--- Entries shown ---

-- ==== Sys2Proof/Certificates/Slice0/Obligations.lean ====
section
/-! DEFINITION. The statements for the provers, one proposition each; a docstring says what its proposition states. -/

section

open Sys2Proof Sys2Proof.Machine

/-- R484's block in one step: the command that has waited longest runs on the rest of the queue. -/
def Obligations.StepRunsTheFrontCommand : Prop :=
  ∀ (c : Instr) (s : State) (rest : List Instr),
    step { s with pending := c :: rest } = exec c { s with pending := rest }

/-- From every state every command of the table ends in a next state (it never stops), and leaves each component of the state that the table `touches` does not list for it as it was: among others the queue, always. A command that writes a register may touch what that register's description names, what an event needs, and what follows at its end. -/
def Obligations.EveryCommandCompletesInItsFrame : Prop :=
  ∀ (i : Instr) (s : State), ∃ t, exec i s = .next t ∧ sameBut (touches i) s t

/-- With no command waiting one cycle passes: outside reset DTIME grows by the source's step, rounded as R453 says, with
its fraction; nothing else changes (that the empty queue lets a cycle pass is the model's choice, log entry 2). -/
def Obligations.IdleCycleCountsTime : Prop :=
  ∀ s : State, s.pending = [] → ∃ t, step s = .next t ∧ sameBut [.time] s t ∧
    (s.boot.inReset = true → t.time = s.time) ∧
    (s.boot.inReset = false →
      (t.time.dtime.toNat * 4294967296 + t.time.frac.toNat) =
        (s.time.dtime.toNat * 4294967296 + s.time.frac.toNat + (if freeRuns s then 134217728000 else cycleStep s.time.trim)) % 79228162514264337593543950336 ∧
      t.time.trim = s.time.trim)

/-- Right after reset nothing waits, every table is in its one form, no Window reaches the Heel, nothing is left to
follow, and the Welt keeps its promise. -/
def Obligations.ResetIsSafe : Prop :=
  State.reset.pending = [] ∧ State.reset.canon = true ∧ State.reset.guarded = true ∧ State.reset.settled = true ∧
    weltSafe State.reset

/-- From every state whose sparse tables (Store, NVM, Windows) are in their one form, a step gives such a state; and no step
changes the OTP area (R438). -/
def Obligations.StepKeepsTables : Prop :=
  ∀ s t : State, step s = .next t → (s.canon = true → t.canon = true) ∧ t.nvm.otp = s.nvm.otp

/-- No step gives a context a Window entry that could write to the Heel structures (R305, R319, R321). -/
def Obligations.StepKeepsHeelPagesUnwritable : Prop :=
  ∀ s t : State, s.guarded = true → step s = .next t → t.guarded = true

/-- After every command nothing is left to follow: a restart of the Heel that was due is made, a suspended erase holds
its engine again where that is free, and ATTN_N has been watched. -/
def Obligations.CommandsSettle : Prop :=
  ∀ (c : Instr) (s : State), ∃ t, exec c s = .next t ∧ t.settled = true

/-- From every state that keeps the Welt's promise a step gives one that does: a position with a cause of Table 2-1 is
commanded closed, and a position commanded closed has both transmitters off (R39 to R41, R3). -/
def Obligations.StepKeepsWeltSafe : Prop :=
  ∀ s t : State, weltSafe s → step s = .next t → weltSafe t

/-- The commands that only log events leave every byte of the Store outside the event ring as it was (R462). -/
def Obligations.RingOnlyCommandsSpareTheStore : Prop :=
  ∀ (c : Instr) (s : State), ringOnlyCmd c = true → ∃ t, exec c s = .next t ∧ RingOnly s t

/-- A pulse on RESET_N, RESET_N held low, and the loss of any rail but VDDSW take the part to the state right after reset in every component but the balls, the rails, the TAP, the NVM and what the model counts: the pulse leaves RESET_N high, the level leaves it low, a lost rail is not valid any more and only VIO takes the TAP's instruction and the VIO level with it (what of the TAP and the balls is kept: log entry 24). Of the NVM its registers and the log's place hold their reset values; the OTP area and the upsets of its code stay; with no erase and no program in progress so does the whole NVM array. -/
def Obligations.ResetEntryClearsTheRegisters : Prop :=
  ∀ s : State,
    let after := fun t : State => sameBut [.pins, .power, .jtag, .nvm, .free, .pending] State.reset t ∧ t.pending = s.pending ∧
      t.nvm = { State.reset.nvm with
        cells := t.nvm.cells, heads := t.nvm.heads, dirty := t.nvm.dirty, upsets := t.nvm.upsets
        otp := s.nvm.otp, otpUpsets := s.nvm.otpUpsets } ∧
      (s.nvm.logErase = none ∧ s.nvm.own = [] ∧ s.units.nvm = none ∧ s.units.held = none →
        t.nvm.cells = s.nvm.cells ∧ t.nvm.heads = s.nvm.heads ∧ t.nvm.dirty = s.nvm.dirty ∧ t.nvm.upsets = s.nvm.upsets)
    let power := fun p : Power => { p with unlock := Vector.replicate 5 false, band := Vector.replicate 4 0, told := Vector.replicate 8 false }
    (∃ t, exec .resetNPulse s = .next t ∧ after t ∧ t.jtag = s.jtag ∧ t.pins = { s.pins with resetN := true } ∧
      t.power = power s.power) ∧
    (∃ t, exec (.weltCauseArises .reset) s = .next t ∧ after t ∧ t.jtag = s.jtag ∧ t.pins = { s.pins with resetN := false } ∧
      t.power = power s.power) ∧
    (∀ r : Rail, r ≠ .vddsw → ∃ t, exec (.railInvalid r) s = .next t ∧ after t ∧ t.pins = s.pins ∧
      t.jtag = (if r = .vio then State.reset.jtag else s.jtag) ∧
      t.power = power { s.power with
        valid := vput s.power.valid (railIx r) false, outside := vput s.power.outside (railIx r) true
        vio33 := s.power.vio33 && r != .vio })

/-- Where VDDSW's source goes bad, VDDSW itself is lost, BYP_N is driven or pulsed low, or TEST_EN is seen high outside reset, a device-wide cause of Table 2-1 is present afterwards: every position's switches are commanded closed, both transmitters are off there (from a state that keeps the Welt's promise), and every link is FORCED. The events that end on other grounds and still stand as causes (DEVCTL.ASIDE, thermal shutdown, Standby) do the same where that cause is present. -/
def Obligations.DeviceCauseClosesEverything : Prop :=
  ∀ s : State, weltSafe s →
    let shut := fun t : State => devCause t = true ∧ (∀ p : Pos, t.welt.cmdOpen[p] = false ∧ ∀ sd, (getLane t sd p).tx.on = false) ∧
      ∀ l, (getLink t l).join = .forced
    let frame := fun t : State => sameBut [.pins, .power, .boot, .welt, .evt, .heel, .lanes, .links, .last, .store, .imc, .units, .nvm, .cal, .free] s t
    (∃ t, exec (.weltCauseArises .vddsw) s = .next t ∧ shut t ∧ frame t ∧ t.pins = s.pins ∧ t.boot = s.boot ∧
      unbanded s t = { s.power with pumpReady := false }) ∧
    (∃ t, exec (.railInvalid .vddsw) s = .next t ∧ shut t ∧ frame t ∧ t.pins = s.pins ∧ t.boot = s.boot ∧
      unbanded s t = { s.power with
        valid := vput s.power.valid 7 false, outside := vput s.power.outside 7 true, pumpReady := false
        told := if s.boot.inReset then s.power.told else vput s.power.told 7 true }) ∧
    (∀ c, c = .weltCauseArises .bypN ∨ c = .bypNPulse → ∃ t, exec c s = .next t ∧ shut t ∧ frame t ∧
      unbanded s t = s.power ∧ t.boot = s.boot ∧ t.pins = { s.pins with bypN := false }) ∧
    (s.boot.inReset = false → ∃ t, exec .testEnHigh s = .next t ∧ shut t ∧
      sameBut [.pins, .power, .boot, .welt, .twb, .evt, .heel, .lanes, .links, .last, .store, .imc, .units, .nvm, .cal, .free] s t ∧
      unbanded s t = s.power ∧ t.twb = { s.twb with reading := none, ack := false } ∧
      t.boot = { s.boot with testMode := true } ∧ t.pins = { s.pins with testEn := true }) ∧
    (∀ w, w ∈ [WeltCause.devAside, .thermal, .testEn, .standby] → devCause s = true →
      ∃ t, exec (.weltCauseArises w) s = .next t ∧ shut t ∧ frame t ∧ unbanded s t = s.power ∧ t.boot = s.boot ∧
        t.pins = s.pins)

/-- After a cause of one link or position arises, a cause clears, the charge pump is ready, or a rail becomes valid, every position is commanded open exactly where it has no cause of Table 2-1; VDDSW's source counts as good only while VDDSW is valid, BYP_N reads high again, and VIO starts at its 1.8 V level each time it becomes valid. -/
def Obligations.WeltFollowsItsCauses : Prop :=
  ∀ s : State,
    let frame := fun t : State => sameBut [.pins, .power, .welt, .evt, .heel, .lanes, .links, .last, .store, .imc, .units, .nvm, .cal, .free] s t
    (∀ w, w ∈ [WeltCause.unnamed, .bypassMode, .linkAside, .notJoined] →
      ∃ t, exec (.weltCauseArises w) s = .next t ∧ weltFollows t ∧ frame t ∧ unbanded s t = s.power ∧ t.pins = s.pins) ∧
    (∀ w, w ∈ [WeltCause.devAside, .thermal, .standby, .unnamed, .bypassMode, .linkAside, .notJoined] →
      ∃ t, exec (.weltCauseClears w) s = .next t ∧ weltFollows t ∧ frame t ∧ unbanded s t = s.power ∧ t.pins = s.pins) ∧
    (∀ c, c = .weltCauseClears .vddsw ∨ c = .chargePumpReady → ∃ t, exec c s = .next t ∧ weltFollows t ∧ frame t ∧
      unbanded s t = { s.power with pumpReady := s.power.valid[7] } ∧ t.pins = s.pins) ∧
    (∃ t, exec (.weltCauseClears .bypN) s = .next t ∧ weltFollows t ∧ frame t ∧ unbanded s t = s.power ∧
      t.pins = { s.pins with bypN := true }) ∧
    (∀ r, ∃ t, exec (.railValid r) s = .next t ∧ weltFollows t ∧ frame t ∧ t.pins = s.pins ∧
      unbanded s t = { s.power with
        valid := vput s.power.valid (railIx r) true, vio33 := s.power.vio33 && (r != .vio || s.power.valid[5]) })

/-- Where a position is commanded open, the confirmation makes it sensed open, ends a detection of it, and turns both its transmitters on; nothing else changes unless a link that names it is JOINING with every position of it sensed open, which then is JOINED. A position that is not commanded open stays as it was. -/
def Obligations.OpenConfirmedTurnsTransmittersOn : Prop :=
  ∀ (s : State) (p : Pos), s.settled = true →
    (s.welt.cmdOpen[p] = false → exec (.weltOpenConfirmed p) s = .next s) ∧
    (s.welt.cmdOpen[p] = true →
      let on := fun x : Lane => { x with tx := { x.tx with on := true } }
      let welt := { s.welt with
        closed := vput s.welt.closed p false, mismatch := vput s.welt.mismatch p false, held := vput s.welt.held p false }
      ((∀ l ∈ linksAt s.last.working p, (getLink s l).join ≠ .joining ∨ ∃ q ∈ linkPoss s.last.working l, q ≠ p ∧ s.welt.closed[q] = true) →
        ∃ t, exec (.weltOpenConfirmed p) s = .next t ∧ t.welt = welt ∧ sameBut [.welt, .lanes] s t ∧
          (∀ sd, getLane t sd p = on (getLane s sd p)) ∧ ∀ sd q, q ≠ p → getLane t sd q = getLane s sd q) ∧
      ∀ l, linksAt s.last.working p = [l] → (getLink s l).join = .joining →
        (∀ q ∈ linkPoss s.last.working l, q ≠ p → s.welt.closed[q] = false) →
        (isPart s l = false → ∃ t, exec (.weltOpenConfirmed p) s = .next t ∧ t.welt = welt ∧ (getLink t l).join = .joined ∧
          (∀ sd, getLane t sd p = on (getLane s sd p)) ∧ sameBut [.welt, .lanes, .links] s t) ∧
        (isPart s l = true → (getLink s l).st = .notTraining → ∃ t, exec (.weltOpenConfirmed p) s = .next t ∧
          (getLink t l).join = .joined ∧ (getLink t l).st = if (getLink s l).disable then .disabled else .detect))

/-- A rail back in its range, the VIO threshold, RESET_N seen high again and TEST_EN low change the one level that they name. A rail out of its range is noted; outside reset, where this has not been told since the rail was last in its range (the model's choice, log entry 56), FAULTSRC.SUPPLY is set too and the event 0x0C06 is logged with the rails' bits. -/
def Obligations.SupplyEventsAreNoted : Prop :=
  ∀ (s : State) (r : Rail), s.settled = true →
    let out := { s.power with outside := vput s.power.outside (railIx r) true }
    let tells := !s.boot.inReset && !s.power.told[railIx r]
    exec (.supplyInWindow r) s = .next { s with power := { s.power with
      outside := vput s.power.outside (railIx r) false, told := vput s.power.told (railIx r) false } } ∧
    exec .vioSplitThreshold s = .next { s with power := { s.power with vio33 := s.power.vio33 || s.power.valid[5] } } ∧
    exec (.weltCauseClears .reset) s = .next { s with pins := { s.pins with resetN := true } } ∧
    exec (.weltCauseClears .testEn) s = .next { s with pins := { s.pins with testEn := false } } ∧
    (tells = false → exec (.supplyOutOfWindow r) s = .next { s with power := out }) ∧
    (tells = true → ∃ t, exec (.supplyOutOfWindow r) s = .next t ∧
      t.power = { out with told := vput s.power.told (railIx r) true } ∧ t.evt.supply = true ∧ logged s t 0x0C06 0 [railBits t] ∧ sameBut (.power :: byEvent) s t ∧
      linksButOut s t)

---

-- What you are asked to do --
Each line in the data above either holds "resetN" or does not. State how many do, as a bare number.

-- Completed task --
3